Вот совсем недавно в Анадыре экстренно сел самолёт из Китая, который летел в Лос-Анджелес. Кто-то из его пассажиров написал, что оказался в самом угрюмом и страшном месте на Земле. На самом деле отнеслись к ним там славно, гостеприимно, да и температура на улице была всего минус 6 – я ещё удивился, что так тепло. Конечно, люди испытали стресс во время аварийной посадки, потом в футболках ещё и пробежались по снегу до аэропорта. Но всё равно это не «ужас-ужас». А шпионы… Наверное, если они и есть, мне кажется, попади они в Россию, с ними произойдёт то же самое, что и с главным героем нашего сериала.
– Он не смог вписать происходящее в привычную для него систему координат. В этом Ноябрьске отсутствовала та логика, к которой он привык в Америке. Но зато там были огромные пространства, которые влияют на наш характер. Поэтому приключения такого шпиона в нашей стране становятся комедией. Подождите, он ещё и влюбится – сначала в женщину, а потом и во всё, что его теперь окружает! То, что многие из нас называют бардаком, иностранца сперва потрясает, как бы долго его ни готовили специалисты. Вот и Эштон в сериале не может нормально пережить встречу с моим героем или его помощником Валерой (играет Артур Бесчастный. – Ред.). И вся ситуация превращается в комедию.
Смех как способ существования
– Вы часто говорите в интервью, что не любите, когда вас называют юмористом или комическим актёром. Почему так?
– А я юмористом и не являюсь. В Советском Союзе и в России так традиционно называли и называют людей, которые выступают с юморесками на эстраде. А я артист театра и кино и обожаю эти свои проявления как характерного артиста. Буду счастлив, если меня будут называть комедийным артистом, потому что самое опасное – открещиваться от того, за что тебя полюбили. Но юмористом я никогда не был!
– Скорее всего, такой стереотип появился после вашего многолетнего участия в «Городке»…
– Знаете, у нас в «Городке» висел плакат, который придумали мы с Ильёй Олейниковым: «Мы не смешим – они смеются». Это тот способ существования, который мы исповедовали. Но в этой фразе есть лукавство: на самом деле мы просто знали, как надо смешить (смеётся).
– «Городок» все зрители вспоминают с теплотой и жалеют, что программа больше не выходит. На нашем телевидении должна быть подобная передача…
– Этот вопрос не ко мне!
– В вашей фильмографии комедийных ролей действительно не очень много. Почему вы всё же снимаетесь в комедиях?
– Потому что я актёр и должен работать, поддерживать свою форму. Актёр подпитывается, конечно, прежде всего в театре, потому что это то место, где он приобретает профессию. А в кино актёр отдаёт. Театр – это лаборатория, НИИ, а кино – завод.
– А где вам комфортнее – в театре или в кино?
– Я давно придумал для себя формулу: без театра нельзя жить, а без кино нельзя выжить (смеётся). Но вообще, если провести аналогию, то это как спросить: можно ли прожить без душа? Нет, нельзя. Театр – это профессиональный душ для артиста, гигиена творческого организма. Работа только в кино может выхолостить. Кино лишь забирает, там нужно отдавать, а приобретать можно только в театре. Но при этом кино – великая штука, там можно получить опыт и уверенность в себе. Помимо успеха.
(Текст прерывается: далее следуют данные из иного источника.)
-- ==== Sys2Proof/Machine/Partition.lean ====
section
/-! DEFINITION. Partitions: creation, teardown, reset and scrub; the job record and the mordant binding (R381 to R383, R386, R390,
R399, R416, R428, R446, R458). -/

namespace Sys2Proof.Machine

def State.onPart (s : State) (n : Fin 16) (g : Partition → Partition) : State :=
  { s with mod := { s.mod with parts := s.mod.parts.set n (g s.mod.parts[n]) } }

/-! ## Descriptors (R382, R383) -/

/-- A field of the descriptor, as a number. -/
def Partition.descField (p : Partition) (o n : Nat) : Nat := natOfBytes ((p.desc.drop o).take n)

/-- How many of the first n bits of a number are set. -/
def popcount (n v : Nat) : Nat := ((List.range n).filter (bitOf v)).length

def Partition.clusterCount (p : Partition) : Nat := popcount 144 (p.descField 0 18)
def Partition.groupCount (p : Partition) : Nat := popcount 384 (p.descField 24 48)

/-- Bytes of the save area of R386. -/
def Partition.saveArea (p : Partition) : Nat :=
  2 * 6352768 * (8 * p.clusterCount) + 4288 * p.quota * 48 + 72 * (8 * p.clusterCount) + 65536 * p.clusterCount

/-- Whether two descriptors name a resource in common: clusters, channel groups, lane groups and ports, virtual functions, granules. -/
def Partition.clashes (p q : Partition) : Bool :=
  (p.descField 0 18 &&& q.descField 0 18) != 0 || (p.descField 24 48 &&& q.descField 24 48) != 0 ||
  (p.descField 72 8 &&& q.descField 72 8) != 0 || (p.descField 80 16 &&& q.descField 80 16) != 0 ||
  (p.poolSize != 0 && q.poolSize != 0 && p.poolBase < q.poolBase + q.poolSize && q.poolBase < p.poolBase + p.poolSize)

/-- What R382 asks of a descriptor by itself: reserved bits zero, DEBUG only without PROT, channel groups only on dies with a cluster of
the partition, a quota and a pool share within their bounds, room for the save area, and the root in a channel group of its own. -/
def Partition.descOk (p : Partition) : Bool :=
  p.descField 18 6 = 0 && p.descField 98 1 = 0 && p.descField 112 16 = 0 && p.descField 76 4 = 0 && p.flagsByte < 4 && p.descField 102 2 = 0 &&
  !(p.prot && p.debug) &&
  (List.range 384).all (fun g => !p.hasGroup g || p.onDie (g / 16)) &&
  p.quota ≤ 4096 && (p.poolSize = 0 || p.poolBase + p.poolSize ≤ 65536) &&
  p.saveArea ≤ p.groupCount * 0x200000000 &&
  p.proot.toNat < 0x30000000000 && p.hasGroup (p.proot.toNat / 0x200000000)

/-- Whether CREATE may take a partition's descriptor: nothing that it names is held, and the waiter quotas of a base die sum to at most
4,096. -/
def Module.creatable (m : Module) (n : Fin 16) : Bool :=
  let p := m.parts[n]
  let held := ((List.finRange 16).filter fun q => q != n && m.parts[q].state != .free).map fun q => m.parts[q]
  p.descOk && held.all (fun q => !p.clashes q) && (held.map Partition.quota).foldl (· + ·) p.quota ≤ 4096

/-! ## Resources -/

/-- The channel group of HBM that a physical address lies in belongs to the partition. -/
def Partition.ownsHbm (p : Partition) (pa : Nat) : Bool := pa < statusBase && p.hasGroup (pa / 0x200000000)
/-- An address lies in the partition's CXL pool share (R458). -/
def Partition.ownsCxl (p : Partition) (pa : Nat) : Bool :=
  cxlBase ≤ pa && p.poolBase ≤ (pa - cxlBase) / 2 ^ 30 && (pa - cxlBase) / 2 ^ 30 < p.poolBase + p.poolSize

/-- Removes the contents of the addresses that a test names: they read as zero. -/
def Module.erase (m : Module) (hit : Nat → Bool) : Module :=
  { m with mem := m.mem.filter fun c => !hit c.1, poison := m.poison.filter fun l => !hit (128 * l) }

/-- Scrubs HBM: what a test names reads as zero, under no key. -/
def Module.scrubHbm (m : Module) (hit : Nat → Bool) : Module :=
  { m.erase hit with restored := m.restored.filter fun r => !hit (r.1 * 0x200000000) }

/-- Resets every cluster of the partition, its cores and controllers. -/
def State.resetClusters (s : State) (p : Partition) : State :=
  let fix (k : Core) : Core :=
    if p.hasCluster (6 * k.die.val + k.cluster.val) then { Core.reset k.die k.cluster k.number with since := k.since } else k
  let fixC (c : Cluster) : Cluster :=
    if p.hasCluster (6 * c.die.val + c.number.val) then { Cluster.reset c.die c.number with since := c.since } else c
  { s with core := fix s.core, parked := s.parked.map fix, ctl := fixC s.ctl, parkedCl := s.parkedCl.map fixC }

/-- Drops the waiters, cached translations and fabric operations of a partition (R383, R390). -/
def Module.dropWork (m : Module) (n : Fin 16) : Module :=
  { m with
    waiters := m.waiters.filter fun w => w.part != n
    tlb := m.tlb.filter fun t => t.part != n
    ops := m.ops.filter fun o => o.part != n
    joins := m.joins.filter fun j => j.part != n
    held := m.held.filter fun h => h.part != n
    arrived := m.arrived.filter fun a => a.part != n
    eth := m.eth.filter fun e => e.part != n }

/-- The pool ends (R399): every frame lent out is recalled with zero notice, and every borrowed one is returned. -/
def State.endPool (s : State) (n : Fin 16) : State :=
  match s.mod.parts[n].pool with
  | none => s
  | some q =>
    let out := (q.lent.map fun l => (l.port, lendingControl l.module 4 l.frame 0)) ++
      q.borrowed.map fun l => (l.port, lendingControl l.module 3 l.frame 0)
    let s := { s with mod := out.foldl (fun m (p : Nat × Packet) => sendVia m n (Fin.ofNat 6 p.1) p.2) s.mod }
    s.onPart n fun p => { p with pool := none }

def emptyRoutes : Vector Route 64 := Vector.replicate 64 ⟨.empty, 0, 0, 0, 0, 0, [], []⟩

/-- A partition leaves its job: its routes are reset (R446), and each in-network collective of it has lost its own (R447). -/
def State.leaveJob (s : State) (n : Fin 16) : State :=
  let s := s.onPart n fun p => { p with routes := emptyRoutes }
  { s with mod := { s.mod with ops := s.mod.ops.map fun o => if o.isColl && o.innet && o.part = n then { o with lost := true } else o } }

/-- The pool, the binding, the job record and the routes of a partition end (R399, R416, R428, R446). -/
def State.endJob (s : State) (n : Fin 16) : State :=
  (s.endPool n).onPart n fun p => { p with binding := [], job := [], routes := emptyRoutes }

/-! ## Commands of the physical function (R383) -/

/-- The result of a command in the state word. -/
def State.partResult (s : State) (n : Fin 16) (r : Byte) : State := s.onPart n fun p => { p with result := r }

/-! ## Ciphertext (R385) -/

/-- Bytes of a channel group (R336). -/
def groupBytes : Nat := 0x200000000

/-- The channel groups of a partition, in ascending order. -/
def Partition.groups (p : Partition) : List Nat := (List.range 384).filter p.hasGroup

/-- The ciphertext of the sector at a physical address under a key, which is a draw of the DRBG. The model's tweak is the sector's place in
HBM: R385's page identifier belongs to a mapping, which a channel group outside a LIVE partition has not (DESIGN CHOICE, log entry 130). -/
def sealSector (key pa : Nat) (plain : List Byte) : List Byte := padTo 512 (Config.sectorCipher (Config.drbg key) (pa / 512) plain)

/-- What a sector of ciphertext reads as under a key. `before` is the plaintext where the ciphertext was made from it. -/
def openSector (key pa : Nat) (cipher before : List Byte) : List Byte :=
  if sealSector key pa before = cipher then before else padTo 512 (Config.sectorPlain (Config.drbg key) (pa / 512) cipher)

/-- Rewrites the sectors of a channel group by a function of each sector's address and bytes. -/
def Module.mapGroup (m : Module) (g : Nat) (f : Nat → List Byte → List Byte) : Module :=
  (List.range (groupBytes / 512)).foldl (fun m i =>
    let pa := g * groupBytes + 512 * i
    { m with mem := m.mem.write pa (f pa (m.mem.read pa 512)) }) m

/-- A channel group that a RESTORE left sealed under one key is read under another. -/
def Module.rekey (m : Module) (g old new : Nat) : Module :=
  if old = new then m else m.mapGroup g fun pa bs => openSector new pa (sealSector old pa bs) bs

/-- The restored channel groups among a partition's come under its key. -/
def Module.takeRestored (m : Module) (p : Partition) (key : Nat) : Module :=
  let m := (m.restored.filter fun r => p.hasGroup r.1).foldl (fun m r => m.rekey r.1 r.2 key) m
  { m with restored := m.restored.filter fun r => !p.hasGroup r.1 }

/-- CREATE: new keys, but for a partition that a RESTORE filled, whose memory is under the key restored (R393, log entry 108). -/
def State.createPartition (s : State) (n : Fin 16) : State :=
  if s.mod.parts[n].state != .free then s.partResult n 0x02
  else if !s.mod.creatable n then s.partResult n 0x01
  else
    let p := s.mod.parts[n]
    let key := p.dataKey.getD s.mod.draws
    let m := (s.mod.erase p.ownsCxl).takeRestored p key
    let vfs := Vector.ofFn fun (v : Fin 128) => if p.hasVf v.val then .reset else m.vfs[v]
    let status := Vector.ofFn fun (i : Fin 384) => if i.val % 16 = n.val then 0 else m.status[i]
    { s with mod := { m with
        vfs := vfs, status := status, raised := m.raised.filter fun r => r.1.val % 16 != n.val, draws := m.draws + 2
        parts := m.parts.set n { Partition.reset with
          state := .live, desc := p.desc, proot := p.proot
          dataKey := some key, attestKey := some (m.draws + 1) } } }

/-- The stacks in which a partition has channel groups, as die × 2 + stack. -/
def Partition.stacks (p : Partition) : List Nat := (List.range 48).filter fun i => (List.range 8).any fun g => p.hasGroup (8 * i + g)
/-- The channels of a partition in a stack. -/
def Partition.channels (p : Partition) (i : Nat) : Nat := 4 * ((List.range 8).filter fun g => p.hasGroup (8 * i + g)).length

/-- After a conventional reset, and after power-up, the physical function waits for the last scrub (R396). -/
def State.scrubOver (s : State) : State :=
  { s with mod := { s.mod with
      scrubbed := s.mod.scrubbed || (s.mod.powered && s.mod.powerScrub.isEmpty && s.mod.parts.toList.all fun p => p.state != .scrubbing) } }

/-- The last channel of every stack is complete: the resources are released, and what was scrubbed reads as zero (R390). -/
def State.endScrub (s : State) (n : Fin 16) : State :=
  let p := s.mod.parts[n]
  if p.state = .scrubbing && p.scrub.all fun r => p.channels r.1 ≤ r.2 then
    let s := ({ s with mod := s.mod.scrubHbm p.ownsHbm } : State).onPart n fun p => { p with state := .free, scrub := [] }
    s.scrubOver
  else s

/-- The lane groups of a partition lose their link keys, which live as long as its job (R387). -/
def Module.unkeyLanes (m : Module) (p : Partition) : Module :=
  { m with lanes := Vector.ofFn fun (i : Fin 24) => if p.hasLane i.val then { m.lanes[i] with key := [] } else m.lanes[i] }

/-- A LIVE partition's keys are destroyed, what it held is removed, and its scrub starts (R390). -/
def State.tearDown (s : State) (n : Fin 16) : State :=
  let s := s.onPart n fun p => { p with dataKey := none, attestKey := none, jobKey := none }
  let s := { s with mod := s.mod.unkeyLanes s.mod.parts[n] }
  let s := s.endJob n
  let p := s.mod.parts[n]
  let s := s.resetClusters p
  let m := s.mod.dropWork n
  let s := { s with mod := { m with
    l2 := m.l2.filter fun l => l.part != n
    gone := m.gone.filter fun t => t.1 != n
    rdc := m.rdc.filter fun r => !(p.ownsHbm (128 * r.line) || p.ownsCxl (128 * r.line)) } }
  (s.onPart n fun p => { p with state := .scrubbing, scrub := p.stacks.map fun i => (i, 0) }).endScrub n

def State.teardownPartition (s : State) (n : Fin 16) : State :=
  if s.mod.parts[n].state != .live then s.partResult n 0x02 else (s.partResult n 0x00).tearDown n

/-- The lane groups of a partition come up again; one whose tag failed stays down until a new job key (R431). -/
def Module.resetLanes (m : Module) (p : Partition) : Module :=
  { m with lanes := Vector.ofFn fun (i : Fin 24) =>
    let x := m.lanes[i]
    if p.hasLane i.val && !x.tagFailed then { x with up := true, retries := 0 } else x }

def State.resetPartition (s : State) (n : Fin 16) : State :=
  if s.mod.parts[n].state != .live then s.partResult n 0x02
  else
    let s := ((s.partResult n 0x00).endJob n).resetClusters s.mod.parts[n]
    { s with mod := (s.mod.dropWork n).resetLanes s.mod.parts[n] }

/-- Whether the module answers its physical function: it is powered, and the scrub of its last reset is complete (R396). -/
def Module.ready (m : Module) : Bool := m.powered && m.scrubbed

/-- R383: CREATE. -/
def execPartitionCreate (part : Fin 16) (s : State) : Answer := .next (if s.mod.ready then s.createPartition part else s)

/-- R383, R390: TEARDOWN. -/
def execPartitionTeardown (part : Fin 16) (s : State) : Answer := .next (if s.mod.ready then s.teardownPartition part else s)

/-- R383: RESET. -/
def execPartitionReset (part : Fin 16) (s : State) : Answer := .next (if s.mod.ready then s.resetPartition part else s)

/-- The scrub after power-up covers the 32 channels of every stack of the module (R391, R396). -/
def allStacks : List (Nat × Nat) := (List.range 48).map fun i => (i, 0)

/-- A channel more of a stack is complete in the scrub after power-up; a stack that is complete leaves the list. -/
def powerScrubAfter (l : List (Nat × Nat)) (i : Nat) : List (Nat × Nat) :=
  (l.map fun r => if r.1 = i then (i, r.2 + 1) else r).filter fun r => r.2 < 32

/-- R390, R391: the next channel of a stack is scrubbed, for a partition that is SCRUBBING or, with no partition concerned, in the scrub that
follows power-up. -/
def execChannelScrubDone (part : Fin 16) (die : Fin 24) (stack : Fin 2) (s : State) : Answer :=
  let i := 2 * die.val + stack.val
  let p := s.mod.parts[part]
  if p.state = .scrubbing && p.scrub.any fun r => r.1 = i && r.2 < p.channels i then
    .next ((s.onPart part fun p => { p with scrub := p.scrub.map fun r => if r.1 = i then (i, r.2 + 1) else r }).endScrub part)
  else if s.mod.powerScrub.any fun r => r.1 = i then
    .next (State.scrubOver { s with mod := { s.mod with powerScrub := powerScrubAfter s.mod.powerScrub i } })
  else .fault .notEnabled

/-! ## The key service (R416, R428) -/

/-- The lane groups of a partition take the link keys K(0) of a new job key (R387, R388). -/
def Module.keyLanes (m : Module) (p : Partition) : Module :=
  { m with lanes := Vector.ofFn fun (i : Fin 24) =>
    let x := m.lanes[i]
    if p.hasLane i.val then { x with key := p.linkKey i, epoch := 0, sent := 0, received := 0 } else x }

/-- R428: the job record and the job key, in the partition's secured session; a record of another job, or of none, leaves the old one. -/
def execJobRecordWrite (part : Fin 16) (record : List Byte) (key : List Byte) (s : State) : Answer :=
  if s.mod.parts[part].state != .live then .next s
  else
    let r := padTo 2048 record
    if bytesAt r 0 8 = 0 then
      let s := (s.leaveJob part).onPart part fun p => { p with job := [], jobKey := none }
      .next { s with mod := s.mod.unkeyLanes s.mod.parts[part] }
    else
      let fresh : Bool := s.mod.parts[part].jobKey != some (padTo 32 key)
      let s := if s.mod.parts[part].jobId = bytesAt r 0 8 then s else s.leaveJob part
      let s := s.onPart part fun p => { p with job := r, jobKey := some (padTo 32 key) }
      .next (if fresh then { s with mod := s.mod.keyLanes s.mod.parts[part] } else s)

/-- R416: the mordant binding, in the partition's secured session. -/
def execMordantBindingWrite (part : Fin 16) (binding : List Byte) (s : State) : Answer :=
  .next (if s.mod.parts[part].state = .live then s.onPart part fun p => { p with binding := padTo 624 binding } else s)

end Sys2Proof.Machine
end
– Я не чувствую, я знаю. Недавно я ставил в Питере спектакль «Спасти рядового Гамлета» и во время работы указал актёру: ты вот здесь повернись, скажи фразу и вот так дёрни плечом. Он переспрашивает: зачем, что должно получиться? А я точно знаю, что в зале в тот момент, когда он так сделает, будут смех и аплодисменты. Есть какие-то законы, которые актёр со временем понимает. Но шутка не может быть самоцелью, она должна быть обусловлена существованием на сцене.
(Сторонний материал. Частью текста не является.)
/-- R222: `RINGDEF` sets D, first, cnt and the pointers, `RINGDEF.U` clears D; commands that claim in the second cycle from the issue or later
use the new definition, and earlier ones what they would have used without it, whether the definition before stands or is itself still to
come. Claims made keep their tiles, and the claims of commands move the pointers of the definition that they use. -/
def Obligations.RingDefinitions : Prop :=
  ∀ (s : State) (r : Fin 8) (f : Fin 64) (n : Fin 16), inOrder s.core.ring[r] s.cycle →
    (∀ now, s.cycle ≤ now → inOrder s.core.ring[r] now) ∧
    (∀ dest, inOrder ((s.core.ring[r]).claimed s.cycle dest) s.cycle ∧
      ((s.core.ring[r]).claimed s.cycle dest).at s.cycle = ringNext ((s.core.ring[r]).at s.cycle) dest) ∧
    (∃ t, exec (.ringdef r f n) s = .next t ∧ t.core.tile = s.core.tile ∧ t.core.queue = s.core.queue ∧ t.strand = s.strand ∧ t.mod = s.mod ∧
      (∀ j, j ≠ r → t.core.ring[j] = s.core.ring[j]) ∧
      inOrder t.core.ring[r] s.cycle ∧
      (∀ now, s.cycle + 2 ≤ now → (t.core.ring[r]).at now = (t.core.ring[r]).latest) ∧
      (∀ now, s.cycle ≤ now → now < s.cycle + 2 → (t.core.ring[r]).at now = (s.core.ring[r]).at now) ∧
      ringD (t.core.ring[r]).latest = true ∧ ringFirst (t.core.ring[r]).latest = f.val ∧ ringCount (t.core.ring[r]).latest = n.val + 1 ∧
      ringHead (t.core.ring[r]).latest = 0 ∧ ringTail (t.core.ring[r]).latest = 0) ∧
    (∃ t, exec (.ringdefU r) s = .next t ∧ t.core.tile = s.core.tile ∧ t.core.queue = s.core.queue ∧ t.strand = s.strand ∧ t.mod = s.mod ∧
      (∀ j, j ≠ r → t.core.ring[j] = s.core.ring[j]) ∧ inOrder t.core.ring[r] s.cycle ∧
      ringD (t.core.ring[r]).latest = false ∧ (t.core.ring[r]).latest = undefinedRing (s.core.ring[r]).latest ∧
      (∀ now, s.cycle + 2 ≤ now → (t.core.ring[r]).at now = (t.core.ring[r]).latest) ∧
      (∀ now, s.cycle ≤ now → now < s.cycle + 2 → (t.core.ring[r]).at now = (s.core.ring[r]).at now))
Тот юмор, который мы с Олейниковым исповедовали, строился на большом сочувст-вии к человеку и на знании человека. Знаете, какую фразу я часто слышу от тех, кому сейчас 30–40 лет? Они благодарят меня за счастливое детство (смеётся). А один человек однажды сказал мне: «Спасибо за моё весёлое детство». И эта благодарность мне очень дорога.
Юмор, который мы с Ильёй Олейниковым исповедовали в «Городке», строился на большом сочувствии к человеку и на знании человека.